_Stored data:_
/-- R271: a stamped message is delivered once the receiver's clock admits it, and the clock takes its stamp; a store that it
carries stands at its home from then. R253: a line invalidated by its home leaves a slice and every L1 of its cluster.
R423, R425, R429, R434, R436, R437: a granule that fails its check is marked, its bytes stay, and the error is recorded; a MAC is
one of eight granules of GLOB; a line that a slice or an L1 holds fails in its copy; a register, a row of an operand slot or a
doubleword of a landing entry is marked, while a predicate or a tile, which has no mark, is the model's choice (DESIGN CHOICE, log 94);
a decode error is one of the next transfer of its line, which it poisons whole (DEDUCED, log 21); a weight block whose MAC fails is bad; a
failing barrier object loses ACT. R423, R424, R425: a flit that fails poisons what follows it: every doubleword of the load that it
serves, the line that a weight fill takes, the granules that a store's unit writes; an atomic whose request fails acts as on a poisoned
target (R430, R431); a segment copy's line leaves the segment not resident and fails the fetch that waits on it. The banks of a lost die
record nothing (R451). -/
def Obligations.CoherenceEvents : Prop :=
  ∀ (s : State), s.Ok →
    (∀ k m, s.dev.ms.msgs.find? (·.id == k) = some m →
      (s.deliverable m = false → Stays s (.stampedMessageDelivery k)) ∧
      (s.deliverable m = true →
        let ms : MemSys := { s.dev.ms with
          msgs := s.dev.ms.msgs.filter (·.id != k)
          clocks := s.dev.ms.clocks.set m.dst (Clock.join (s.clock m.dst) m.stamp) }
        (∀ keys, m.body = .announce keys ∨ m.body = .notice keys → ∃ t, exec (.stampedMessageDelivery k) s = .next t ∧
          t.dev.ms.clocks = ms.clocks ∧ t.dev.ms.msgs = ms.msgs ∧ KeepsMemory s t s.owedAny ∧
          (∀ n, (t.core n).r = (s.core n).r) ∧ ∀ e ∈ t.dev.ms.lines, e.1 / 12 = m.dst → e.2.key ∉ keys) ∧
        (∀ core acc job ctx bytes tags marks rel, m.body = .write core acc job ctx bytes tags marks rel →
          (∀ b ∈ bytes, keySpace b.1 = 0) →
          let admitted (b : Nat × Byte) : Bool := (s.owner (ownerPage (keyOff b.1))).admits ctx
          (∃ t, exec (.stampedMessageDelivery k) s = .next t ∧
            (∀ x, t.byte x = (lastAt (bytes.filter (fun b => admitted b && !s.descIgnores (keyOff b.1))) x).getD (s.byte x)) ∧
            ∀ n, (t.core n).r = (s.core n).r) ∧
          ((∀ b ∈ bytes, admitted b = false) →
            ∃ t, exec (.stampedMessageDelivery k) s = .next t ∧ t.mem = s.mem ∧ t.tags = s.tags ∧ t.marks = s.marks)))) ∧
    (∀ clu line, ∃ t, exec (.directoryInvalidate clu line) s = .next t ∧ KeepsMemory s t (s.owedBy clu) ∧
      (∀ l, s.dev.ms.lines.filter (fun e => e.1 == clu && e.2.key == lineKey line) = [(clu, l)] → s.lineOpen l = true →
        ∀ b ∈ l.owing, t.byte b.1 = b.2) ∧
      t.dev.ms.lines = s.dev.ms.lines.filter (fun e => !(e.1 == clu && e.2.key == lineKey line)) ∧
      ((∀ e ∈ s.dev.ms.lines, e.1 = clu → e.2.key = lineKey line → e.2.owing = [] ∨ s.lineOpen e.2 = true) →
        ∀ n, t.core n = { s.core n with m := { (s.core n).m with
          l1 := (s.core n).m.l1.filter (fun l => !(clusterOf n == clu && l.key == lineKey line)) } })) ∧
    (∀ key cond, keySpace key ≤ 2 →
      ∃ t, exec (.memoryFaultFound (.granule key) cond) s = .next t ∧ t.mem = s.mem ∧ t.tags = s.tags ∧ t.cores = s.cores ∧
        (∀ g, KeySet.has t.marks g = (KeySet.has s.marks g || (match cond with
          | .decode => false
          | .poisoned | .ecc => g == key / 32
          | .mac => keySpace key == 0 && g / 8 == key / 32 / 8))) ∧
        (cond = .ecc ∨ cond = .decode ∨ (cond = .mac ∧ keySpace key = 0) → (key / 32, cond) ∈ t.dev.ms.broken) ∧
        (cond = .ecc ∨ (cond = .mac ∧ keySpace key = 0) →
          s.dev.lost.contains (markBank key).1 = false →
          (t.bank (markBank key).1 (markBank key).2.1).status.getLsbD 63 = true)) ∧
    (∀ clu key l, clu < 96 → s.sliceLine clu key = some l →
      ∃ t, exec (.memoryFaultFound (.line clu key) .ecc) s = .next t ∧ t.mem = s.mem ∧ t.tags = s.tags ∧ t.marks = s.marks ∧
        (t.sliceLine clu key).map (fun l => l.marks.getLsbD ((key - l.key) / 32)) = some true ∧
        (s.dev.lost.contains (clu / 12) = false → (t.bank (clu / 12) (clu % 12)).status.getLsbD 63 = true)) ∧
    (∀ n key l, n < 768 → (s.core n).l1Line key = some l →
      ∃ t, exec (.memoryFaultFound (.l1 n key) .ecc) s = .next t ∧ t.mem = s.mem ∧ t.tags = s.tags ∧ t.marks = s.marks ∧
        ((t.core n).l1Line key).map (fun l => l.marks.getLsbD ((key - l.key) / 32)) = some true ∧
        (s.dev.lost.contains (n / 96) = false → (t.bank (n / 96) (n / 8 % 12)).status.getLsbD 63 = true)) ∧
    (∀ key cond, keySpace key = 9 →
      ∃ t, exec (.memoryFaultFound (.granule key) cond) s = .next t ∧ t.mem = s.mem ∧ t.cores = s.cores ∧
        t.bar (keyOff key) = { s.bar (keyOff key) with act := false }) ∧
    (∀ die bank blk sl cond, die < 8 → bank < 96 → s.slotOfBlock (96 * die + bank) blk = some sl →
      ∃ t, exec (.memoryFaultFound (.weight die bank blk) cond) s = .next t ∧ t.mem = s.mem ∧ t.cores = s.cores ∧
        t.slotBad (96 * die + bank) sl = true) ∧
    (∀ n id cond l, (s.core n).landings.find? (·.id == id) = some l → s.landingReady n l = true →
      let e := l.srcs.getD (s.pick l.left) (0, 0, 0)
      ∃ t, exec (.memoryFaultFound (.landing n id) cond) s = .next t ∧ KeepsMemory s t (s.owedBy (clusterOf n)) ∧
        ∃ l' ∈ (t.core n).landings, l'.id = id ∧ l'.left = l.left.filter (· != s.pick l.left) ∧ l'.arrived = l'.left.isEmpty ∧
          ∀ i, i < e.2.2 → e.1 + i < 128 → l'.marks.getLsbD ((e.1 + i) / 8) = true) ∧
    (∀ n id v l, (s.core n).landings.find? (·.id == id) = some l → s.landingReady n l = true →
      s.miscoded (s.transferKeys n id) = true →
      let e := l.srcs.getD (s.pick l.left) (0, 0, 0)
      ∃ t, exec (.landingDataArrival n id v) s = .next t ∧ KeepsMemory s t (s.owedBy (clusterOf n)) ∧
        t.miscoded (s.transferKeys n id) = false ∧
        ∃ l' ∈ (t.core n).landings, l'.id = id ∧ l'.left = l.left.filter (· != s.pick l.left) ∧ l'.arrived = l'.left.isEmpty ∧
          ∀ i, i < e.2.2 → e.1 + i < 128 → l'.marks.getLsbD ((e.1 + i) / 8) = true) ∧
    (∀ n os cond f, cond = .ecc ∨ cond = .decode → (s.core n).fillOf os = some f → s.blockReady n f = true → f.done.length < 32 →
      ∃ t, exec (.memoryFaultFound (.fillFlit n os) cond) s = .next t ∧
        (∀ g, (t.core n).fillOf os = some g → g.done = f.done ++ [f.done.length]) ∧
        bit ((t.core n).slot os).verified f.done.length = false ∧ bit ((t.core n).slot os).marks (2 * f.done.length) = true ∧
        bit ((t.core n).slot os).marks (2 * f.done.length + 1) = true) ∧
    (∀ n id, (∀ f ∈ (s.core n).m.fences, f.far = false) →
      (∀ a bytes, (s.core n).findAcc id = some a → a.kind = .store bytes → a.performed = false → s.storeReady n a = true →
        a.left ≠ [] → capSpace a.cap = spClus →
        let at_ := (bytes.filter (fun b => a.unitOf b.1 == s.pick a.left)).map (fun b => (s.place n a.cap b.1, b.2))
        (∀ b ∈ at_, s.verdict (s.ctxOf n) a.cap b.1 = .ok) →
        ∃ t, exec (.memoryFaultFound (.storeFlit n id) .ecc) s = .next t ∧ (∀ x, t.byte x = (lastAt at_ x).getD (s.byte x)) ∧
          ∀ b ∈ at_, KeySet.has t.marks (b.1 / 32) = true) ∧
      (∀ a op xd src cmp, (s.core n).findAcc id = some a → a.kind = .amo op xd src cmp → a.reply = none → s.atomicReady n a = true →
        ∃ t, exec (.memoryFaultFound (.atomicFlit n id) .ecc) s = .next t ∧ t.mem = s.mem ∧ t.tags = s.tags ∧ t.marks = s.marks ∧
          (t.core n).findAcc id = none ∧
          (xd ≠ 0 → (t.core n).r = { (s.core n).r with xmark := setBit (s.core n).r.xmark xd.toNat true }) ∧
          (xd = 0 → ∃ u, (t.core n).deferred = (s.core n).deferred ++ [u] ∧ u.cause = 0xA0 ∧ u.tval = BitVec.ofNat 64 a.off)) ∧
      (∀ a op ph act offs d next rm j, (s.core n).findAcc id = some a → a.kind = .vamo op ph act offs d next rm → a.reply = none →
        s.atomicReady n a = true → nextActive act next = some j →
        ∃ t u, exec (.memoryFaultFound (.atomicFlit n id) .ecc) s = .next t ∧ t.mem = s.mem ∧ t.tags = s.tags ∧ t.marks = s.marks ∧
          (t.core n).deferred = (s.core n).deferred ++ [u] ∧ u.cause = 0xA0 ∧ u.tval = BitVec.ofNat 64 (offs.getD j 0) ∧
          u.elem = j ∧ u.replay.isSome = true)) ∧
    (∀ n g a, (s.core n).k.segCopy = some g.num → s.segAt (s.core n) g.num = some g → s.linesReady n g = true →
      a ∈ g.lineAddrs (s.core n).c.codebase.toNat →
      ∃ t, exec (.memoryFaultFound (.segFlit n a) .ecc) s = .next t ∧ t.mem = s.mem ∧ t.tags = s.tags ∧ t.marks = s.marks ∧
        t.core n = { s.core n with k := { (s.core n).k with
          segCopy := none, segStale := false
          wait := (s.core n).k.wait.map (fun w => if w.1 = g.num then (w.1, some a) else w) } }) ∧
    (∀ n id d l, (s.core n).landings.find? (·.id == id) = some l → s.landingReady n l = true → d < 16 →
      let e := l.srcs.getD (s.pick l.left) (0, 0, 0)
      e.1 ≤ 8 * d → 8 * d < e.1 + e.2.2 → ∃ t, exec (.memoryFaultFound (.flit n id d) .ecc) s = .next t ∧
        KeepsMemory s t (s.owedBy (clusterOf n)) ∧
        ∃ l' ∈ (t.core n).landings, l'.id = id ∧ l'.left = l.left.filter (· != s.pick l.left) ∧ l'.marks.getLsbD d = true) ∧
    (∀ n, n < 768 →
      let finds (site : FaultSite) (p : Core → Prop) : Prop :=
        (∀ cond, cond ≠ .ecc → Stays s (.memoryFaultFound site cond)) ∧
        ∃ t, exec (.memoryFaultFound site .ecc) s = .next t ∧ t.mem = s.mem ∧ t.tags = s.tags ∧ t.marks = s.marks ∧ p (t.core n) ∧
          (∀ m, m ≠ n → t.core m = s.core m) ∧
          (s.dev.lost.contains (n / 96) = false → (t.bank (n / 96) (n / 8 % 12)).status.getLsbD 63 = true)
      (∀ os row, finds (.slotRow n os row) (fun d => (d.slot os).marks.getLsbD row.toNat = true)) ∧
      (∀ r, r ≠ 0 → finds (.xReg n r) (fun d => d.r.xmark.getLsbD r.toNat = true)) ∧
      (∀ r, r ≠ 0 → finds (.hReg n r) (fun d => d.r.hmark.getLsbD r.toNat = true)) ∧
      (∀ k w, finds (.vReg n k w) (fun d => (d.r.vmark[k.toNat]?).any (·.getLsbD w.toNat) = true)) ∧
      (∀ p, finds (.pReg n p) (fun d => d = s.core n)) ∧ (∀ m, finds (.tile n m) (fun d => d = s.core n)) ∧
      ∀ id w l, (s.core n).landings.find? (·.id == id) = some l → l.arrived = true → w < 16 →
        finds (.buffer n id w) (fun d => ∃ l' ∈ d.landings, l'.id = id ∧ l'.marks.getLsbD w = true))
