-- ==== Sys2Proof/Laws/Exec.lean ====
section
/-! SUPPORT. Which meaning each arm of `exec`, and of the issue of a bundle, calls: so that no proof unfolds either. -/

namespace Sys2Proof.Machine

_Assignment:_
Copy, without any change, the lines from the one that contains "-- ==== Sys2Proof/Laws/Exec.lean" to the final line of the entries above.

_Task output:_
-- ==== Sys2Proof/Laws/Exec.lean ====
section
/-! SUPPORT. Which meaning each arm of `exec`, and of the issue of a bundle, calls: so that no proof unfolds either. -/

namespace Sys2Proof.Machine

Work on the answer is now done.